Question

Anyone able to help me speed up some code:

n = seq_len(ncol(mat)) # seq 1 to ncol(mat)
sym.pr<-outer(n,n,Vectorize(function(a,b) {
    return(adf.test(LinReg(mat[,c(a,b)]),k=0,alternative="stationary")$p.value)
}))

Where mat is an NxM matrix of N observation and M objects, e.g:

    Obj1 Obj2 Obj3
1      .    .    .
2      .    .    .    
3      .    .    .

LinReg is defined as:

# Performs linear regression via OLS
LinReg=function(vals) {  
  # regression analysis
  # force intercept c at y=0
  regline<-lm(vals[,1]~as.matrix(vals[,2:ncol(vals)])+0)

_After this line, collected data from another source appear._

/-- S[j] = 1 / sqrt(1 + j/32), F32 patterns: entries 16 to 31. -/
def tabS1 : List Nat := [0x3f5105ec, 0x3f4ee116, 0x3f4ccccd, 0x3f4ac83f, 0x3f48d2ab, 0x3f46eb5a, 0x3f4511a3, 0x3f4344e6, 0x3f41848f, 0x3f3fd012, 0x3f3e26eb, 0x3f3c889f, 0x3f3af4ba, 0x3f396ace, 0x3f37ea74, 0x3f36734a]

/-- S[j] = 1 / sqrt(1 + j/32), F32 patterns: entries 32 to 47. -/
def tabS2 : List Nat := [0x3f3504f3, 0x3f339f19, 0x3f32416a, 0x3f30eb96, 0x3f2f9d53, 0x3f2e565c, 0x3f2d166c, 0x3f2bdd46, 0x3f2aaaab, 0x3f297e62, 0x3f285835, 0x3f2737f0, 0x3f261d5f, 0x3f250855, 0x3f23f8a2, 0x3f22ee1d]

/-- S[j] = 1 / sqrt(1 + j/32), F32 patterns: entries 48 to 63. -/
def tabS3 : List Nat := [0x3f21e89b, 0x3f20e7f5, 0x3f1fec04, 0x3f1ef4a4, 0x3f1e01b3, 0x3f1d130e, 0x3f1c2896, 0x3f1b422c, 0x3f1a5fb2, 0x3f19810c, 0x3f18a61f, 0x3f17ced0, 0x3f16fb06, 0x3f162aa9, 0x3f155da2, 0x3f1493d9]

/-- S[j] = 1 / sqrt(1 + j/32), F32 patterns: entries 64 to 79. -/
def tabS4 : List Nat := [0x3f13cd3a, 0x3f1309af, 0x3f124925, 0x3f118b87, 0x3f10d0c3, 0x3f1018c6, 0x3f0f6381, 0x3f0eb0e0, 0x3f0e00d5, 0x3f0d534f, 0x3f0ca83f, 0x3f0bff97, 0x3f0b5948, 0x3f0ab544, 0x3f0a137d, 0x3f0973e8]

/-- S[j] = 1 / sqrt(1 + j/32), F32 patterns: entries 80 to 95. -/
def tabS5 : List Nat := [0x3f08d677, 0x3f083b1e, 0x3f07a1d2, 0x3f070a87, 0x3f067532, 0x3f05e1c7, 0x3f05503e, 0x3f04c08b, 0x3f0432a5, 0x3f03a682, 0x3f031c1a, 0x3f029362, 0x3f020c52, 0x3f0186e2, 0x3f01030a, 0x3f0080c1]

/-- S[j] = 1 / sqrt(1 + j/32), F32 patterns (R368). -/
def tabS : List Nat := tabS0 ++ tabS1 ++ tabS2 ++ tabS3 ++ tabS4 ++ tabS5

/-- Entry of a table of F32 patterns as a value. -/
def tabAt (l : List Nat) (i : Nat) : XR := decF .f32 (l.getD i 0)

/-- A small fraction. -/
def xq (n d : Nat) : XR := .fin false false n d

/-- The greatest integer at or below a finite rational value. -/
def xrFloor (x : XR) : Int :=
  match x with
  | .fin s _ n d => signedNum s n / (d : Int)
  | .nan => 0
  | .inf _ => 0

/-- VEXP2 of one value (R368). -/
def exp2X (x : XR) : XR :=
  if x.isNan then .nan
  else
    let lim := XR.ofInt 192
    let x := if x.lt lim.negate then lim.negate else if lim.lt x then lim else x
    let k := xrFloor (x.scale 6)
    let n := k / 64
    let i := (k - 64 * n).toNat
    let r := rne32 (x.add ((XR.ofInt (-k)).scale (-6)))
    let q := fma32 (decF .f32 0x3D635847) r (decF .f32 0x3E75FDF0)
    let q := fma32 q r (decF .f32 0x3F317218)
    let p := rne32 (q.mul r)
    (fma32 (tabAt tabT i) p (tabAt tabT i)).scale n

/-- VLOG2 of one value (R368). -/
def log2X (x : XR) : XR :=
  match x with
  | .nan => .nan
  | .inf s => if s then .nan else .inf false
  | .fin s _ n d =>
    if n = 0 then .inf true
    else if s then .nan
    else
      let e := magExp false n d
      let m := (xq n d).scale (-e)
      let i := (xrFloor ((m.add (XR.ofInt (-1))).scale 6)).toNat
      let u := fma32 m (tabAt tabR i) (XR.ofInt (-1))
      let q := fma32 (decF .f32 0xBEB8AA3B) u (decF .f32 0x3EF6384F)
      let q := fma32 q u (decF .f32 0xBF38AA3B)
      let q := fma32 q u (decF .f32 0x3FB8AA3B)
      let t := fma32 q u (tabAt tabL i)
      (XR.ofInt e).add t

/-- One refinement of a reciprocal (R368). -/
def rcpStep (m y : XR) : XR :=
  let d := fma32 m.negate y XR.one
  fma32 y d y

/-- VRCP of one value (R368). -/
def rcpX (x : XR) : XR :=
  match x with
  | .nan => .nan
  | .inf s => .fin s false 0 1
  | .fin s _ n d =>
    if n = 0 then .inf s
    else
      let e := magExp false n d
      let m := (xq n d).scale (-e)
      let i := (xrFloor ((m.add (XR.ofInt (-1))).scale 6)).toNat
      let y := rcpStep m (rcpStep m (tabAt tabR i))
      let y := y.scale (-e)
      if s then y.negate else y

/-- One refinement of a reciprocal square root (R368). -/
def rsqStep (m y : XR) : XR :=
  let t := rne32 (m.mul y)
  let d := fma32 t.negate y XR.one
  let q := fma32 (xq 3 8) d (xq 1 2)
  fma32 y (rne32 (q.mul d)) y

/-- VRSQ of one value (R368). -/
def rsqX (x : XR) : XR :=
  match x with
  | .nan => .nan
  | .inf s => if s then .nan else .fin false false 0 1
  | .fin s _ n d =>
    if n = 0 then .inf s
    else if s then .nan
    else
      let e := magExp false n d / 2 * 2
      let m := (xq n d).scale (-e)
      let j := (xrFloor ((m.add (XR.ofInt (-1))).scale 5)).toNat
      let y := rsqStep m (rsqStep m (tabAt tabS j))
      y.scale (-(e / 2))

/-- A transcendental vector instruction (R368). -/
def State.vecFun (s : State) (c : Ctl) (ty : Ty) (d a : VReg) (sh : ShReg) (x : SReg) (f : XR → XR) : State :=
  s.vecOp c ty d sh x [.vec a] 8 fun t i => finishF ty .rne t.mods (f (elemAt ty (t.rv a) i))

/-- VEXP2 (R368). -/
def execVexp2 (c : Ctl) (ty : Ty) (d a : VReg) (sh : ShReg) (x : SReg) (s : State) : Host.Outcome State Fault Refusal :=
  nextState (s.vecFun c ty d a sh x exp2X)

/-- VLOG2 (R368). -/
def execVlog2 (c : Ctl) (ty : Ty) (d a : VReg) (sh : ShReg) (x : SReg) (s : State) : Host.Outcome State Fault Refusal :=
  nextState (s.vecFun c ty d a sh x log2X)

/-- VRCP (R368). -/
def execVrcp (c : Ctl) (ty : Ty) (d a : VReg) (sh : ShReg) (x : SReg) (s : State) : Host.Outcome State Fault Refusal :=
  nextState (s.vecFun c ty d a sh x rcpX)

/-- VRSQ (R368). -/
def execVrsq (c : Ctl) (ty : Ty) (d a : VReg) (sh : ShReg) (x : SReg) (s : State) : Host.Outcome State Fault Refusal :=
  nextState (s.vecFun c ty d a sh x rsqX)

end Sys2Proof.Machine
end

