-- ==== Sys2Proof/Machine/Rack.lean ====
section
/-! DEFINITION. RACK and the racking engine (R157 to R172, R207, R428). -/
namespace Sys2Proof.Machine

/-! ### The result word and the checks (R158 to R160) -/

/-- RACK's result word (R159). -/
def rackWord (home reason status : Nat) (regrant : Bool) : Nat := flag regrant 27 + home * 2 ^ 16 + reason * 2 ^ 8 + status

/-- Word `i` of a cask descriptor held as one number (R165). -/
def kWord (d i : Nat) : Nat := bits d (64 * i + 63) (64 * i)

/-- A cask descriptor with a reserved bit set, a misaligned base, or VALID clear (R165, R203). -/
def caskBad (d : Nat) : Bool :=
  bits (kWord d 0) 63 56 != 0 || bits (kWord d 1) 63 32 != 0 || bits (kWord d 2) 63 56 != 0 || bits (kWord d 3) 63 56 != 0
  || bits (kWord d 4) 63 6 != 0 || kWord d 5 != 0 || kWord d 6 != 0 || kWord d 7 != 0 || bits (kWord d 0) 11 0 != 0
  || bit (kWord d 4) 4 == 0

/-- Granted rows and row bytes of a register of the matrix array: those of the last command that wrote it under a shape, or of the move that
installed it; its frame's where there is none, which is the model's choice (R160, R164, R169, log 43). -/
def State.regDims (s : State) (c i : Nat) : Nat × Nat :=
  SMap.get (frameRows c, if i < 8 then tileBytes c else accBytes c) (s.apart c).dims i

/-- The cores of a partition's share on a die that belong to every group of a descriptor (R160). -/
def State.rackCores (s : State) (p d die : Nat) : List Nat :=
  (dieCores die).filter fun c => s.inShare p c && (dGids d).all fun g => s.groupHas p g c

/-- The supervisor's place: cellar core 0, context 0 (R87). -/
def superPlace (c k : Nat) : Bool := c == 0x400 && k == 0

/-- Forwarding slots of a core that are taken, or that requests before this one will take, but for an actor's own (R167). -/
def State.fwdsTaken (s : State) (c h : Nat) : Nat :=
  ((s.core c).fwds.filter fun f => f.handle != h).length
    + (s.rackQueue.filter fun m => m.core == c && m.st == 1 && !((s.core c).fwds.any fun f => f.handle == m.handle)).length

/-- The first reason for which a racking request is refused (R160). The supervisor is never racked: its request ends as one that no core of the
target's can take, which is the model's choice (R87, log 70). -/
def State.rackReason (s : State) (c k target cask live : Nat) : Option Nat :=
  let h := s.handleOf c k
  let p := s.partOf c k
  let d := (s.keep h).desc
  let lo := dSpbase d * 4096
  let hi := (dSpbase d + dSpan d) * 4096
  if 5 ≤ target then some 11
  else if target = coreDie c then some 5
  else if bit (s.csw c k) 3 = 1 then some 3
  else if superPlace c k || (s.keep h).handlerOf ≠ 0 || (s.rackCores p d target).isEmpty then some 4
  else if (List.range (dNin d)).any fun i =>
      let e := s.portEntry p d i
      decide (peFifo e < lo) || decide (hi < peFifo e + peCap e * peTsz e) then some 6
  else if target = 4 && decide (64 < dSpbase d + dSpan d) then some 1
  else if target = 4 && (List.range 12).any fun i =>
      let x := s.regDims c i
      bit live i == 1 && (decide (16 < x.1) || decide ((if i < 8 then 32 else 64) < x.2)) then some 2
  else if cask ≠ 0 && (match (if cask % 64 = 0 && cask / 2 ^ 56 == 0 then s.partRead p cask 64 else none) with
      | none => true
      | some v => caskBad v || bits (kWord v 4) 3 0 != p) then some 13
  else if 8 ≤ s.fwdsTaken c h then some 8
  else if 64 ≤ s.rackQueue.length then some 10
  else none

/-- The state with a host RACK command completed by a racking point (R158). -/
def State.endRackCmd (s : State) (cmd : Option Nat) (status word : Nat) : State :=
  match cmd with
  | none => s
  | some n =>
    match SMap.find? s.cmds n with
    | none => s
    | some x => { s with cmds := SMap.put s.cmds n { x with st := 4, status := status, result := word } }

/-- Addresses that the checks of a racking request read: the port table, once reasons 11, 5, 3 and 4 do not apply, and a well-placed cask descriptor
(R160). -/
def State.rackLines (s : State) (c k cask : Nat) (reason : Option Nat) : List Nat :=
  let d := (s.keep (s.handleOf c k)).desc
  if reason = some 11 || reason = some 5 || reason = some 3 || reason = some 4 then []
  else (List.range (dNin d)).map (fun i => dPorts d + 16 * i)
    ++ (if cask ≠ 0 && cask % 64 = 0 && cask / 2 ^ 56 = 0 && reason != some 6 then [cask] else [])

/-- Registers that RACK's target reads. -/
def rackReads (target : RackArg) : List Dest :=
  match target with
  | .imm _ => []
  | .reg r => [.scal r]

/-- RACK: a racking point, refused at once, where the yield deadline counts afresh, or taken by the racking engine (R157, R158, R171, R428). What its checks
read is paged in first where it lies in flash (R200). -/
def execRack (c : Ctl) (d : SReg) (target : RackArg) (a b : SReg) (s : State) : Host.Outcome State Fault Refusal :=
  nextState (s.issueSlot c.stall.toNat c.pred ([.scal a, .scal b] ++ rackReads target) [.scal d] noCheck fun t =>
    let h := t.handleOf t.ic t.ik
    let asked := match target with | .imm v => v.toNat | .reg r => t.rs r % 8
    let own := (t.keep h).target
    let tgt := match own with | some x => x.1 | none => asked
    let cmd := own.map fun x => x.2
    let live := t.rs b % 2 ^ 12
    let u := if own.isSome then t.modKept h fun x => { x with target := none } else t
    if t.power.dram ≠ 0 && (t.rs a != 0 || dNin (t.keep h).desc != 0) then .retry t.askDram
    else
    let p := t.partOf t.ic t.ik
    let r := u.rackReason u.ic u.ik tgt (t.rs a) live
    let lines := t.rackLines t.ic t.ik (t.rs a) r
    match lines.findSome? fun va => match t.leafFor p va .read true with | .flash leaf _ size _ => some (va, leaf, size) | _ => none with
    | some (va, leaf, size) => .block (t.askPage t.ic t.ik p va false leaf size) (.pageIn leaf)
    | none =>
    let u := u.readsMarked p lines
    match r with
    | some reason =>
      let w := rackWord u.ic reason 7 false
      .ok (((u.endRackCmd cmd 7 w).putVar u.ic u.ik d w 1).modCtx u.ic u.ik fun x => { x with start := none })
    | none =>
      let m : Move := { handle := h, part := u.partOf u.ic u.ik, core := u.ic, ctx := u.ik, target := tgt, cask := t.rs a, live := live, d := d, cmd := cmd }
      .hold { u with rackQueue := u.rackQueue ++ [m] } (.rack d))

/-! ### The engine's present move -/

/-- The move that the racking engine runs, if it is in a state (R166). -/
def State.moveIn (s : State) (st : Nat) : Option Move :=
  match s.rackQueue with
  | m :: _ => if m.st = st then some m else none
  | [] => none

/-- The state with the present move replaced. -/
def State.setMove (s : State) (m : Move) : State := { s with rackQueue := m :: s.rackQueue.drop 1 }

/-- The state with the present move ended. -/
def State.endMove (s : State) : State := { s with rackQueue := s.rackQueue.drop 1 }

/-- The context or saved firing that waits for the racking engine. -/
def State.rackParty (s : State) (h : Nat) : Option Party :=
  let hit (w : Option WaitRec) : Bool := match w with
    | some r => (match r.kind with | .rack _ => true | _ => false)
    | none => false
  match List.find? (fun e => hit e.2.wait && s.firingOf (e.1 / 16) (e.1 % 16) == h) s.ctxs with
  | some e => some (.ctx (e.1 / 16) (e.1 % 16))
  | none => if hit (s.keep h).wait then some (.saved h) else none

/-- The state with a move's result written and its firing going on where it is; a host command ends with it (R158, R159). -/
def State.rackResult (s : State) (m : Move) (status word : Nat) : State :=
  let s := s.endRackCmd m.cmd status word
  match s.rackParty m.handle with
  | none => s
  | some p =>
    match s.waitOf p with
    | some r => s.finishParty p r (some { dst := .scal m.d, mask := ones64, val := word, due := 0, fixed := false })
    | none => s

/-! ### DRAIN and CAPTURE (R161 to R166) -/

/-- Everything that DRAIN waits for has come about: the firing's commands and streams, its messages, and its stores as for FENCE at device scope
(R166, R207, R222). -/
def State.rackDrained (s : State) (m : Move) : Bool :=
  let c := m.core
  let p := s.cpart c m.part
  !(p.inbox.any fun e => e.2.ctl.handle == m.handle) && !(p.chans.any fun e => e.2.kind != 2 && e.2.ctl.handle == m.handle)
    && !((s.core c).out.any fun o => o.handle == m.handle) && s.fenceDone c m.ctx 2
    && !(s.lauters.any fun e => e.2.inbox.any fun l => l.src == epCore c && l.ctl.handle == m.handle)
    && ([0, 1, 2, 3].all fun i => s.slotDrained c m.ctx i)

/-- Units of 64 bytes of an image's sections: header, workspace, tiles, span (R161). -/
def imageOffs (wsize spn : Nat) : Nat × Nat × Nat := (4 + wsize, 4 + wsize + 2052, 4 + wsize + 2052 + 64 * spn)

/-- A number made of words from the low end. -/
def ofWords (l : List Nat) : Nat := l.foldr (fun w acc => w % 2 ^ 64 + 2 ^ 64 * acc) 0

/-- A port state (R163). -/
def portState (count pos : Nat) : Nat := 2 ^ 14 + pos % 128 * 128 + count % 128

/-- A frame of one island in rows of another length: the first `rows` rows and `rb` bytes of each (R164). -/
def reframe (v src dst rows rb : Nat) : Nat :=
  (List.range rows).foldl (fun acc r => acc + frameRead v src r 0 rb * 2 ^ (8 * dst * r)) 0

/-- The tile section of an image as one number (R164). -/
def State.tileSection (s : State) (c live : Nat) : Nat :=
  let p := s.apart c
  let one (acc i : Nat) : Nat :=
    if bit live i = 0 then acc
    else
      let x := s.regDims c i
      let (v, src, dst, off) :=
        if i < 8 then (s.tile c i, tileBytes c, 128, 0x100 + i * 0x2000) else (s.acc c (i - 8), accBytes c, 256, 0x10100 + (i - 8) * 0x4000)
      acc + (2 ^ 32 + x.2 * 2 ^ 16 + x.1) * 2 ^ (64 * i) + reframe v src dst x.1 x.2 * 2 ^ (8 * off)
  (List.range 12).foldl one 0 + (List.range 64).foldl (fun acc i => acc + SMap.get 0 p.perm i % 64 * 2 ^ (8 * (0x60 + i))) 0
    + p.grow % 2 ^ 32 * 2 ^ (8 * 0xA0)

/-- The header of an image (R162). -/
def State.imageHeader (s : State) (m : Move) (wsize : Nat) : Nat :=
  let k := s.keep m.handle
  let d := k.desc
  let (t, sp, ck) := imageOffs wsize (dSpan d)
  let e := (s.dirOf m.handle).getD {}
  let w0 := s.recWord m.handle 0
  let w1 := s.recWord m.handle 1
  let head := ofWords [(ck + 1) * 2 ^ 32 + 2 ^ 22 + m.target * 2 ^ 19 + coreDie m.core * 2 ^ 16 + 1, m.handle, s.time, sp * 2 ^ 32 + t, ck, k.pitch0, k.pitch1, m.live]
  let shapes := Memory.readN s.mem (spadKey e.home e.part (e.ws + 0x1C0)) 64
  let ins := (List.range (dNin d)).foldl (fun acc i => acc + portState (bits w0 (14 + 7 * i) (8 + 7 * i)) (SMap.get 0 k.pos i) * 2 ^ (32 * i)) 0
  let outs := (List.range (dNout d)).foldl (fun acc j => acc + portState (bits w1 (14 + 7 * j) (8 + 7 * j)) (SMap.get 0 k.pos (8 + j)) * 2 ^ (32 * j)) 0
  head + d % 2 ^ 512 * 2 ^ 512 + shapes * 2 ^ 1024 + ins * 2 ^ 1536 + outs * 2 ^ 1792

/-- The state with lines of memory written by an agent of a partition. -/
def State.linesWrite (s : State) (p line : Nat) : Nat → Nat → State
  | 0, _ => s
  | n + 1, v => State.linesWrite (s.physWrite p (line * 64) 64 (v % 2 ^ 512) false) p (line + 1) n (v / 2 ^ 512)

/-- Lines of memory as an agent of a partition reads them, as one number. -/
def State.linesRead (s : State) (p line : Nat) : Nat → Nat
  | 0 => 0
  | n + 1 => s.lineFor p line + 2 ^ 512 * State.linesRead s p (line + 1) n

/-- The state after that many lines were read for a partition at their homes (R31, R50, R209). -/
def State.linesLook (s : State) (p line n : Nat) : State := (List.range n).foldl (fun t i => t.homeLook none p (line + i)) s

/-- First line of a partition's rack area, once it is reserved (R161). -/
def State.rackArea (s : State) (p : Nat) : Option Nat :=
  match SMap.find? s.partitions p with
  | some x => if x.area = 0 then none else some (x.area / 64)
  | none => none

  # return spread (residuals)
  return(as.matrix(regline$residuals))
}

Basically I am performing a regression analysis (OLS) on every combination of Objects (i.e. Obj1, Obj2 and Obj2,Obj3 and Obj1, Obj3) in mat, then using the adf.test function from the tseries package and storing the p-value. The end result sym.pr is a symmetric matrix of all p-values (but actually it's not 100% symmetric, see here for more info), nevertheless it will suffice.

With the above code, on a 600x300 matrix (600 observations and 300 objects), it takes about 15 minutes..

I thought of maybe only calculating the upper triangle of the symmetric matrix, but not sure how to go about doing it.

Any ideas?

Thanks.

Was it helpful?

Solution

Starting with some dummy data

mdf <- data.frame( x1 = rnorm(5), x2 = rnorm(5), x3 = rnorm(5) )

I would firstly determine the combinations of interest. So if I understood you right the result of your calculation should be the same for mdf[c(i,j)] and mdf[c(j,i)]. in this case you could use the combn function, to determine the relevant pairs.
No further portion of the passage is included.